◆ **Exercise**
Look for the word "brownOut" in the entries and copy every line where it shows up.

** Data shown follows **

-- ==== Sys2Proof/Machine/PowerRows.lean ====
section
/-!
DEFINITION. Power, device states, heat, time and resets (spec/13, 14).
One meaning for each row, over the operations of the chapter it cites. A command that names no unit of the device
changes nothing (assumption log entry 27).
-/

namespace Sys2Proof.Machine

/-- PWRGD_MAIN_FALL (R398): PWRGD_MAIN falls and every switched domain goes OFF at once. -/
def execPwrgdMainFall (s : State) : Host.Outcome State Fault Refusal :=
  .next s.mainFall

/-- RETENTION_SHED (R401): A tile regulator in low-power mode reaches its limit and releases retained segments. -/
def execRetentionShed (p n : Nat) (s : State) : Host.Outcome State Fault Refusal :=
  if tileOk p then .next (s.shed p n) else .next s

/-- LEVEL_RAMP_START (R404): A domain's effective level changes and its calender ramps toward it, upward ramps waiting
for a slot. -/
def execLevelRampStart (k : Nat) (s : State) : Host.Outcome State Fault Refusal :=
  if domOk k then .next (s.rampStart k) else .next s

/-- LEVEL_RAMP_END (R404): A calender ramp reaches the effective level, freeing an upward ramp slot. -/
def execLevelRampEnd (k : Nat) (s : State) : Host.Outcome State Fault Refusal :=
  if domOk k then .next (s.rampEnd k) else .next s

/-- NAP_ENTRY_START (R412): A tile's NAP entry conditions hold, or a SLEEP NAP applies, and entry starts. -/
def execNapEntryStart (p : Nat) (s : State) : Host.Outcome State Fault Refusal :=
  if tileOk p then .next (s.napEntry p) else .next s

/-- NAP_NOW (R412): A write of 1 to DOM_CTL.NAP_NOW starts NAP entry from RUN. -/
def execNapNow (p : Nat) (s : State) : Host.Outcome State Fault Refusal :=
  if tileOk p && s.isOn 301 then .next (s.napNow p) else .next s

/-- NAP_ENTRY_COMPLETE (R414): After draining and saving state, the tile passes its abort points to PNR and reaches
NAP. -/
def execNapEntryComplete (p : Nat) (s : State) : Host.Outcome State Fault Refusal :=
  if tileOk p then .next (s.napDone p) else .next s

/-- NAP_WAKE (R415): A wake reaches a napping or entering tile, abandoning entry or starting exit. -/
def execNapWake (p cause : Nat) (afterPnr : Bool) (s : State) : Host.Outcome State Fault Refusal :=
  if tileOk p then .next (s.napWake p cause afterPnr) else .next s

/-- NAP_EXIT_COMPLETE (R415): The tile's state is restored and its cores resume in RUN. -/
def execNapExitComplete (p : Nat) (s : State) : Host.Outcome State Fault Refusal :=
  if tileOk p then .next ((s.napExit p).goAll) else .next s

/-- DOMAIN_OFF_REQUEST (R417): A write of DOM_CTL.OFF = 1 switches a domain off, or is refused. -/
def execDomainOffRequest (k : Nat) (s : State) : Host.Outcome State Fault Refusal :=
  if domOk k && !(152 ≤ k && k < 296) && s.isOn 301 then
    .next (if s.has (DOM_CTL.adr k) DOM_CTL.OFF then s else s.offRequest k)
  else .next s

/-- DOMAIN_POWER_UP (R417): A write of DOM_CTL.OFF = 0 powers a domain from OFF. -/
def execDomainPowerUp (k : Nat) (s : State) : Host.Outcome State Fault Refusal :=
  if domOk k && !(152 ≤ k && k < 296) && s.isOn 301 then .next (s.onRequest k) else .next s

/-- DOMAIN_POWER_UP_DONE (R417): A powering domain reaches its voltage, runs its calibration pass and opens its deckle
gate. -/
def execDomainPowerUpDone (k : Nat) (s : State) : Host.Outcome State Fault Refusal :=
  if domOk k then .next (s.powerUpDone k) else .next s

/-- DEV_REQ_ON (R418): PWR_DEV_CMD with REQ = ON wakes the device. -/
def execDevReqOn (s : State) : Host.Outcome State Fault Refusal :=
  .next (s.devReq 0)

/-- DEV_REQ_HOLD (R419): PWR_DEV_CMD with REQ = HOLD starts HOLD entry, or is refused. -/
def execDevReqHold (s : State) : Host.Outcome State Fault Refusal :=
  .next (s.devReq 1)

/-- DEV_REQ_DORMANT (R419): PWR_DEV_CMD with REQ = DORMANT starts DORMANT entry, or is refused. -/
def execDevReqDormant (s : State) : Host.Outcome State Fault Refusal :=
  .next (s.devReq 2)

/-- DEV_REQ_OFF (R419): PWR_DEV_CMD with REQ = OFF switches every domain off at once. -/
def execDevReqOff (s : State) : Host.Outcome State Fault Refusal :=
  .next (s.devReq 3)

/-- DEV_ENTRY_POINT (R420): Device entry passes its next B point once the previous step's domains have quiesced. -/
def execDevEntryPoint (s : State) : Host.Outcome State Fault Refusal :=
  .next s.devPoint

/-- DEV_ENTRY_COMPLETE (R420): The device reaches HOLD or DORMANT. -/
def execDevEntryComplete (s : State) : Host.Outcome State Fault Refusal :=
  .next s.devDone

/-- DEVICE_WAKE (R421): A device wake fires, abandoning entry or starting HOLD or DORMANT exit. -/
def execDeviceWake (slot : Nat) (afterPnr : Bool) (s : State) : Host.Outcome State Fault Refusal :=
  if slot < 64 then .next (s.devWake slot afterPnr) else .next s

/-- DORMANT_EXIT_COMPLETE (R421): The time base, service complex and other domains are back and the device is ON. -/
def execDormantExitComplete (s : State) : Host.Outcome State Fault Refusal :=
  .next s.dormantExit

/-- GATE_HOLD_TIMEOUT (R424): An access held at a domain in transition for 50 µs is answered as by a deckle gate. -/
def execGateHoldTimeout (k : Nat) (s : State) : Host.Outcome State Fault Refusal :=
  if domOk k then .next ((s.gateTimeout k).ctrlRetry.goAll) else .next s

/-- PCAP_XFER (R426): A write with GO = 1 to PCAP_XFER debits the source, or is refused. -/
def execPcapXfer (value : Word) (s : State) : Host.Outcome State Fault Refusal :=
  .next (if s.isOn 301 then s.pcapXfer (fput PCAP_XFER.GO 1 value) else s)

/-- PCAP_XFER_COMPLETE (R426): After the source's downward ramp ends, the destination is credited. -/
def execPcapXferComplete (s : State) : Host.Outcome State Fault Refusal :=
  .next s.pcapDone

/-- PKG_POWER_WINDOW (R427): Each 100 µs the summed energy is compared with LIMIT_W and the package limit moves. -/
def execPkgPowerWindow (watts : Nat) (s : State) : Host.Outcome State Fault Refusal :=
  .next (s.pkgWindow watts)

/-- THERMAL_STEP (R428): Each throttle period a die's thermal limit drops or rises by its sensors. -/
def execThermalStep (die : Nat) (temps : List (BitVec 16)) (ms : Bool) (s : State) : Host.Outcome State Fault
    Refusal :=
  if die < 12 && s.isOn 301 then .next (s.thermalStep die temps ms) else .next s

/-- THERMAL_TRIP (R429): A sensor reaches 115 °C, THERMTRIP_N is asserted, a record written and the device goes OFF.
-/
def execThermalTrip (sensor : Nat) (s : State) : Host.Outcome State Fault Refusal :=
  if sensor < 256 then .next (s.thermTrip sensor) else .next s

/-- REG_FAULT (R437): A regulator exceeds its normal-mode rating and switches its domain OFF. -/
def execRegFault (k : Nat) (s : State) : Host.Outcome State Fault Refusal :=
  if domOk k then .next (s.regFault k) else .next s

/-- TIME_ADJ (R432): A write of TIME_ADJ steps time forward or starts a slew. -/
def execTimeAdj (value : Word) (s : State) : Host.Outcome State Fault Refusal :=
  .next (if s.isOn 302 then s.correct value else s)

/-- AON_PERIOD_MEASURE (R433): Every 65,536 AON ticks the time base updates AON_PERIOD. -/
def execAonPeriodMeasure (period : BitVec 40) (s : State) : Host.Outcome State Fault Refusal :=
  .next (s.periodMeasure period)

/-- XTAL_ABSENT (R433): No crystal edge for 1 ms switches the AON counter to the internal oscillator. -/
def execXtalAbsent (s : State) : Host.Outcome State Fault Refusal :=
  .next s.xtalAbsent

/-- XTAL_RETURN (R433): 1,024 good crystal edges switch the AON counter back to the crystal. -/
def execXtalReturn (s : State) : Host.Outcome State Fault Refusal :=
  .next s.xtalReturn

/-- TIME_ALARM (R435): Global time reaches TIME_ALARM and gives one arrival. -/
def execTimeAlarm (s : State) : Host.Outcome State Fault Refusal :=
  .next s.timeAlarm

/-- AON_ALARM (R435): The AON count reaches AON_ALARM and gives one arrival at AON source 7,041. -/
def execAonAlarm (s : State) : Host.Outcome State Fault Refusal :=
  .next s.aonAlarm

/-- COLD_RESET (R440): PWRGD_AON rising or an AON brown-out resets every domain and reloads the fuses. -/
def execColdReset (brownOut fusesOk : Bool) (damage : List (Nat × List Byte)) (wptr : List Nat) (s : State) :
    Host.Outcome State Fault Refusal :=
  if damage.all fun r => r.2.length = 32 then .next (s.coldReset brownOut fusesOk damage wptr) else .next s

/-- DEVICE_RESET (R440): RST_N low, PWRGD_MAIN low or a thermal trip resets every switched domain. -/
def execDeviceReset (cause : Nat) (s : State) : Host.Outcome State Fault Refusal :=
  .next (s.resetBy cause)

/-- DEVICE_RESET_RELEASE (R448): RST_N and PWRGD_MAIN are high, straps are sampled and the boot ROM starts. -/
def execDeviceResetRelease (pins : Straps) (flash0 flash1 : FlashAnswer) (s : State) : Host.Outcome State Fault
    Refusal :=
  .next (s.resetRelease pins flash0 flash1)

/-- SLEW_END (R432): SLEW_LEFT reaches 0, the time base returns to TB_INCR and SLEWING clears. -/
def execSlewEnd (s : State) : Host.Outcome State Fault Refusal :=
  .next s.slewEnd

/-- PWRGD_AON_FALL (R482): PWRGD_AON falls or VAON is lost, and the device becomes unpowered with the AON domain
stopped. -/
def execPwrgdAonFall (s : State) : Host.Outcome State Fault Refusal :=
  .next s.aonFall

end Sys2Proof.Machine
end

** End of Data shown **

◆ **Answer to the problem**
def execColdReset (brownOut fusesOk : Bool) (damage : List (Nat × List Byte)) (wptr : List Nat) (s : State) :
  if damage.all fun r => r.2.length = 32 then .next (s.coldReset brownOut fusesOk damage wptr) else .next s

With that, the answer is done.